United States v. Thomas Bain

670 F. App'x 211
CourtCourt of Appeals for the Fifth Circuit
DecidedOctober 19, 2016
Docket16-60081 Summary Calendar
StatusUnpublished
Cited by2 cases

This text of 670 F. App'x 211 (United States v. Thomas Bain) is published on Counsel Stack Legal Research, covering Court of Appeals for the Fifth Circuit primary law. Counsel Stack provides free access to over 12 million legal documents including statutes, case law, regulations, and constitutions.

Bluebook
United States v. Thomas Bain, 670 F. App'x 211 (5th Cir. 2016).

Opinion

PER CURIAM: *

Thomas Anthony Bain pleaded guilty in 2004 to two drug offenses and was sentenced to concurrent terms of 121 months of imprisonment to be followed by concurrent terms of 60 months on supervised release. In 2014, the district court revoked his supervised release and imposed a term of imprisonment of 10 months to be followed by “a term” of superviséd release of 36 months. In 2016, the district court again revoked Bain’s supervised release and' imposed two consecutive 24-month sentences of imprisonment, each of which was above the advisory range of three to nine months of imprisonment. He now appeals from this second revocation of supervised release, asserting two issues.

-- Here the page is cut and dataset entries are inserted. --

/-- A command for a function that the package does not have does nothing; one that finds the package not READY gets completer abort. A command
is taken in the order of its ring, and waits in its queue behind one that is still executed; one that waits is tried again. A ring's command
with an unknown OPC or a reserved byte that is not zero ends with STATUS 1. A driver's command ends with STATUS 1 where its fields lie outside
their limits or it names nothing, and with 3 where its interface is not ENABLED; else it has its effect and ends with STATUS 0. A buffer's
change waits for the DEVL in flight, a WAVECTL for a drain and for a spilled crew. The queue, the results, and the statuses of mailbox
commands are log entry 19, those of SYSOP log entry 18, and the place of the region table log entry 15. A switch to HC writes the range
back; an invalidation drops translations, those of waiting accesses too; schedules, phases, rings, remote descriptors, regions and buffers are
written; counters are read and cleared; halted waves go on, end or are delivered. The commands are `regionModeSwitch`, `invalidate`, `bmread`,
`esload`, `phaseset`, `ringcfg`, `rdesc`, `bufmap`, `ctrread`, `wavectlResume`, `wavectlEnd`, `wavectlFrame`, `sysopVacate`, `sysopFreeze`
and `sysopThaw` (R194, R206, R299, R354, R370 to R376, R403, R404, R425, R440 to R444). -/
def Obligations.DriverCommandsComplete : Prop :=
  (∀ (s : State) (ev : Instr) (c : CmdHead) (bad : Bool), (Claims.vfRow s ev = some (c, bad) ∨ Claims.mgmtRow ev = some (c, bad)) →
    ((Config.packages ≤ c.pkg ∨ Config.interfaces < c.fn) → exec ev s = .next s) ∧
    (c.pkg < Config.packages → c.fn ≤ Config.interfaces → (getPkg s c.pkg).ready = false →
      exec ev s = .next { s with notes := s.notes ++ [.abort c.pkg c.fn] })) ∧
  (∀ (s : State) (ev : Instr) (c : CmdHead) (bad : Bool), (Claims.vfRow s ev = some (c, bad) ∨ Claims.mgmtRow ev = some (c, bad)) → Claims.Reaches s c →
    ((¬ ∃ u, Claims.Taken s u c ev) → exec ev s = .next s) ∧
    ∀ u, Claims.Taken s u c ev → ¬ Claims.QueueFree u c → ∃ t, exec ev s = .next t ∧ Claims.Waits u t c ev) ∧
  (∀ (s u : State) (ev : Instr) (c : CmdHead) (bad : Bool), Claims.vfRow s ev = some (c, bad) → Claims.Reaches s c → Claims.Taken s u c ev →
    Claims.QueueFree u c →
    (c.fn = 0 ∨ bad = true → ∃ t, exec ev s = .next t ∧ Claims.Ends u t c 1 none) ∧
    (c.fn ≠ 0 → bad = false → enabled s (cmdVif c) = false → ∃ t, exec ev s = .next t ∧ Claims.Ends u t c 3 none)) ∧
  (∀ (s : State) (k : Nat), let q := getQueue s k
    let c : CmdHead := ⟨k / 65, k % 65, rawTag (ringCommand s q)⟩
    queueSet q = true → q.taken ≠ q.head → (getPkg s (k / 65)).ready = true → Claims.QueueFree s c → rawBad (ringCommand s q) = true →
      ∃ t, badCommand k s = .next t ∧ Claims.Ends (modQueue s k (fun q => { q with taken := q.taken + 64 })) t c 1 none) ∧
  (∀ (s t : State) (k : Nat) (ev : Instr) (rest : List Instr), (getQueue s k).held = ev :: rest →
    exec ev (modQueue s k (fun q => { q with held := [], again := true })) = .next t →
    ((getQueue t k).held = [] → heldCommand s k = some (modQueue t k (fun q => { q with held := rest, again := false }))) ∧
    ((getQueue t k).held ≠ [] → heldCommand s k = none)) ∧
  (∀ (s₀ s : State) (c : CmdHead) (base len : Nat), Claims.VfRuns s₀ s (.regionModeSwitch c base len) c → ∃ u t,
    exec (.regionModeSwitch c base len) s₀ = .next t ∧ Claims.Ends u t c 0 none ∧
    { u with grain := [] } = { ((s.cache.map (fun kv => kv.1 % 2 ^ 53)).filter
      (fun l => inSpan (base / 128 * 128) (base % 128 + len) (l * 128))).eraseDups.foldl (fun s l => switchLine s c.pkg l) s with grain := [] }) ∧
  (∀ (s₀ s : State) (c : CmdHead) (base len : Nat), Claims.VfRuns s₀ s (.invalidate c base len) c → ∃ u t,
    exec (.invalidate c base len) s₀ = .next t ∧ Claims.Ends u t c 0 none ∧
    { u with tlb := [], ops := [], walks := [], atomPend := [], ctr := [], nextId := 0 }
      = { s with tlb := [], ops := [], walks := [], atomPend := [], ctr := [], nextId := 0 } ∧
    (∀ e, e ∈ u.tlb ↔ e ∈ s.tlb ∧ ¬ (e.vif = cmdVif c ∧ e.vbase < base + len ∧ base < e.vbase + e.size)) ∧
    ∀ o ∈ u.ops, ∀ a ∈ o.lanes, staleLane u (cmdVif c) base len o a = false) ∧
  (∀ (s₀ s : State) (c : CmdHead) (first n : Nat), Claims.VfRuns s₀ s (.bmread c first n) c →
    (∃ u t r, exec (.bmread c first n) s₀ = .next t ∧ Claims.Ends u t c 0 (some r)) ∧
    (first % 8 + n ≤ 8 → let i := partField s (cmdVif c) 8 8 + first / 8
      let b := (readDie s (2 * c.pkg) i 1).2
      ∃ t, exec (.bmread c first n) s₀ = .next t ∧
        Claims.Ends (writeDie (readDie s (2 * c.pkg) i 1).1 (2 * c.pkg) i (b - (b &&& ((2 ^ n - 1) * 2 ^ (first % 8))))) t c 0
          (some (b / 2 ^ (first % 8) % 2 ^ n)))) ∧
  (∀ (s₀ s : State) (c : CmdHead) (die image : Nat), Claims.VfRuns s₀ s (.esload c die image) c → ∃ u t,
    exec (.esload c die image) s₀ = .next t ∧ Claims.Ends u t c 0 none ∧ { u with evict := [] } = { s with evict := [] } ∧
    (∀ i < 1024, (smGet u.evict 0 (1024 * (2 * c.pkg + die) + i)).toNat = natBits image (128 * i + 127) (128 * i)) ∧
    ∀ j, j / 1024 ≠ 2 * c.pkg + die → smGet u.evict 0 j = smGet s.evict 0 j) ∧
  (∀ (s₀ s : State) (c : CmdHead) (die value : Nat), Claims.VfRuns s₀ s (.phaseset c die value) c → ∃ u t,
    exec (.phaseset c die value) s₀ = .next t ∧ Claims.Ends u t c 0 none ∧ { u with phase := [] } = { s with phase := [] } ∧
    getPhase u (2 * c.pkg + die) = value ∧ ∀ d, d ≠ 2 * c.pkg + die → getPhase u d = getPhase s d) ∧
  (∀ (s₀ s : State) (c : CmdHead) (ring base size ctl : Nat), Claims.VfRuns s₀ s (.ringcfg c ring base size ctl) c → ∃ u t,
    exec (.ringcfg c ring base size ctl) s₀ = .next t ∧ Claims.Ends u t c 0 none ∧ { u with rings := [] } = { s with rings := [] } ∧
    let k := 16 * cmdVif c + ring
    getRing u k = { getRing s k with configured := true, base := base, size := size, ctl := ctl, held := false, lost := false } ∧
    ∀ j, j ≠ k → getRing u j = getRing s j) ∧
  (∀ (s₀ s : State) (c : CmdHead) (i : Nat) (e : BitVec 256), Claims.VfRuns s₀ s (.rdesc c (.region i e)) c → ∃ u t,
    exec (.rdesc c (.region i e)) s₀ = .next t ∧ Claims.Ends u t c 0 none ∧
    { u with regions := [], regionCache := [] } = { homeBytes s (regionAddr s (cmdVif c) i) 32 e.toNat with regions := [], regionCache := [] } ∧
    (∀ x, x ∈ u.regionCache ↔ x ∈ s.regionCache ∧ x.2 ≠ 65536 * cmdVif c + i) ∧
    ∀ kv ∈ u.regions, kv ∈ s.regions ∧ kv.1 ≠ 65536 * cmdVif c + i) ∧
  (∀ (s₀ s : State) (c : CmdHead) (i : Nat) (e : BitVec 256), Claims.VfRuns s₀ s (.rdesc c (.remote i e)) c → ∃ t,
    exec (.rdesc c (.remote i e)) s₀ = .next t ∧
    Claims.Ends (homeBytes s (partField s (cmdVif c) 48 8 + 16 * i) 16 e.toNat) t c 0 none) ∧
  (∀ (s₀ s : State) (c : CmdHead) (i : Nat) (e : BitVec 256), Claims.VfRuns s₀ s (.bufmap c i e) c → let a := partField s (cmdVif c) 32 8 + 32 * i
    (devlOn s (cmdVif c) i = true → ∃ t, exec (.bufmap c i e) s₀ = .next t ∧ Claims.Waits s t c (.bufmap c i e)) ∧
    (devlOn s (cmdVif c) i = false → ∃ u t, exec (.bufmap c i e) s₀ = .next t ∧ Claims.Ends (homeBytes u a 32 e.toNat) t c 0 none ∧
      { u with latent := [] } = { s with latent := [] })) ∧
  (∀ (s₀ s : State) (c : CmdHead) (counter unit u : Nat) (clear : Bool), Claims.VfRuns s₀ s (.ctrread c counter unit clear) c →
    ctrUnit s c counter unit = some u → ∃ v t, exec (.ctrread c counter unit clear) s₀ = .next t ∧
      Claims.Ends v t c 0 (some (smGet s.ctr 0 (8 * u + counter))) ∧ { v with ctr := [] } = { s with ctr := [] } ∧
      ∀ k, smGet v.ctr 0 k = if clear = true ∧ k = 8 * u + counter then 0 else smGet s.ctr 0 k) ∧
  (∀ (s₀ s : State) (ev : Instr) (c : CmdHead) (l k w : Nat), Claims.VfRuns s₀ s ev c → namedHalt s (cmdVif c) l k = some w →
    let busy : Prop := (getIface s (cmdVif c)).sysop ≠ none ∨ (getCrew s (getWave s w).crew).spilled = true
    let m := mainWave s w
    (busy → ev = .wavectlResume c l k ∨ ev = .wavectlEnd c l k ∨ ev = .wavectlFrame c l k → ∃ t, exec ev s₀ = .next t ∧ Claims.Waits s t c ev) ∧
    (¬ busy → ev = .wavectlResume c l k → ∃ t, exec ev s₀ = .next t ∧ Claims.Ends (resumeHalted s w) t c 0 none) ∧
    (¬ busy → ev = .wavectlEnd c l k → ∃ u t, exec ev s₀ = .next t ∧ Claims.Ends (endLanes u w (live (getWave u w))) t c 0 none ∧
      u = if (getWave s w).shadow then withdrawWaits s w else withdrawPair s w) ∧
    (∀ e, ¬ busy → ev = .wavectlFrame c l k → (getWave s m).status = .halted 0x3E4 e → handlerValid s m e = true →
      ∃ t, exec ev s₀ = .next t ∧ Claims.Ends (takeTrap (unhalt s m .stopped) m) t c 0 none) ∧
    (¬ busy → ev = .wavectlFrame c l k → (∀ e, (getWave s m).status = .halted 0x3E4 e → handlerValid s m e = false) →
      ∃ t, exec ev s₀ = .next t ∧ Claims.Ends s t c 1 none)) ∧
  (∀ (s₀ s : State) (c : CmdHead) (base cores : Nat), Claims.VfRuns s₀ s (.sysopVacate c base cores) c →
    (∀ e, sysopCause s (cmdVif c) 0 base cores (cores != 0) = some e →
      ∃ t, exec (.sysopVacate c base cores) s₀ = .next t ∧ Claims.Ends s t c (if e = 0x3C0 then 4 else 1) none) ∧
    (sysopCause s (cmdVif c) 0 base cores (cores != 0) = none → (cores = 0 → ∃ t, exec (.sysopVacate c base cores) s₀ = .next t ∧
        Claims.Ends (giveBack s (cmdVif c) driverHold) t c 0 (some 0)) ∧
      (cores ≠ 0 → exec (.sysopVacate c base cores) s₀ =
        .next (startOp s (cmdVif c) { kind := 0, base := base, size := cores, cmd := some c } 8)))) ∧
  (∀ (s₀ s : State) (c : CmdHead) (base size : Nat), Claims.VfRuns s₀ s (.sysopFreeze c base size) c →
    (∀ e, sysopCause s (cmdVif c) 1 base size true = some e →
      ∃ t, exec (.sysopFreeze c base size) s₀ = .next t ∧ Claims.Ends s t c (if e = 0x3C0 then 4 else 1) none) ∧
    (sysopCause s (cmdVif c) 1 base size true = none → ∃ t o, exec (.sysopFreeze c base size) s₀ = .next t ∧
      (getIface t (cmdVif c)).sysop = some o ∧ o.kind = 1 ∧ o.cmd = some c ∧ (getIface t (cmdVif c)).frozen = true)) ∧
  (∀ (s₀ s : State) (c : CmdHead) (base : Nat), Claims.VfRuns s₀ s (.sysopThaw c base) c →
    (∀ e, sysopCause s (cmdVif c) 2 base 0 true = some e →
      ∃ t, exec (.sysopThaw c base) s₀ = .next t ∧ Claims.Ends s t c (if e = 0x3C0 then 4 else 1) none) ∧
    (sysopCause s (cmdVif c) 2 base 0 true = none → ∃ t, exec (.sysopThaw c base) s₀ = .next t ∧
      (getIface t (cmdVif c)).sysop = some { kind := 2, base := base, cmd := some c }))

First, Bain contends that the district court plainly erred by imposing two consecutive 24-month terms of imprisonment because, after the 2014 revocation, there was only one term of supervised release for the district court to revoke. He did not preserve this issue, and we review for plain error. United States v. Whitelaw, 580 F.3d 256, 259 (5th Cir. 2009). To prevail on plain-error review, a defendant “must show an error that is clear or obvious and affects his substantial rights.” Id. at 260, If the defendant makes such a showing, this court “has the discretion to correct the error but only if it seriously affects the fairness, integrity, or public reputation of judicial proceedings.” Id.

Several of our sister circuits have held thqt a district court errs when it revokes *212 “a term” of supervised release and imposes multiple sentences of imprisonment or supervised release. See United States v. Eskridge, 445 F.3d 930, 934-35 (7th Cir. 2006); United States v. Dillon, 725 F.3d 362, 368 (3d Cir. 2013); United States v. Starnes, 376 Fed.Appx. 942, 945-46 (11th Cir. 2010). We need not adopt the reasoning of any of those cases today because, even if the district court clearly or obviously erred in ■this case, Bain has not established that the error affected his substantial rights.

“A sentencing error affects a defendant’s substantial rights if he can show a reasonable probability that, but for the district court’s error, he would have received a lesser sentence.” United States v. Rivera, 784 F.3d 1012, 1018 (5th Cir. 2015) (quoting United States v. John, 597 F.3d 263, 284-85 (5th Cir. 2010)) (alteration omitted). Assuming that the district court erred by imposing two terms of imprisonment instead of one, the 48-month sum of those two consecutive terms was still less than the five-year statutory maximum applicable to a single term of post-revocation imprisonment. 18 U.S.C. §§ 3559(a)(1), 3583(e)(3). Accordingly, the district court could have imposed the same length of imprisonment as a single 48-month term, and Bain fails to explain how any error as to the number of sentences imposed otherwise affected his sentence. He therefore fails at the third prong of plain-error review with respect to this issue.

Second, Bain contends that the district court committed procedural error by insufficiently explaining the reasons for sentencing him to 48 months of imprisonment. His general objection to the sentence as unreasonable and his specific objection to the district court’s references to drug rehabilitation did not preserve this issue, and we review for plain error. See United States v. Kippers, 685 F.3d 491, 497 (5th Cir. 2012). “Under plain error review, a district court commits clear and obvious error when it fails to state reasons for a sentence outside the guidelines range.” Id, at 498 (citing Whitelaw, 580 F.3d at 261-62). “But, this court has explained, a district court need not engage in a ‘checklist recitation of the section 3553(a) factors.’ ” Id. (quoting United States v. Smith, 440 F.3d 704, 707 (5th Cir. 2006)).

In Kippers, we held that the district court adequately explained its “leap from an advisory range of three to nine months of imprisonment” to a 48-month sentence. See id. at 498-99. Here, the district court’s explanation for sentencing Bain to a comparable above-guidelines length of imprisonment was at least as.thorough as that held to be sufficient in Kippers. See id. Accordingly, Bain has not established any procedural error, let alone plain error. The additional arguments he raised for the first time in his reply brief are waived. United States v. Jackson, 426 F.3d 301, 304 n.2 (5th Cir. 2005).

AFFIRMED.

*

Pursuant to 5th Cir. R. 47.5, the court has determined that this opinion should not be published and is not precedent except under the limited circumstances set forth in 5th Cir. R. 47.5.4.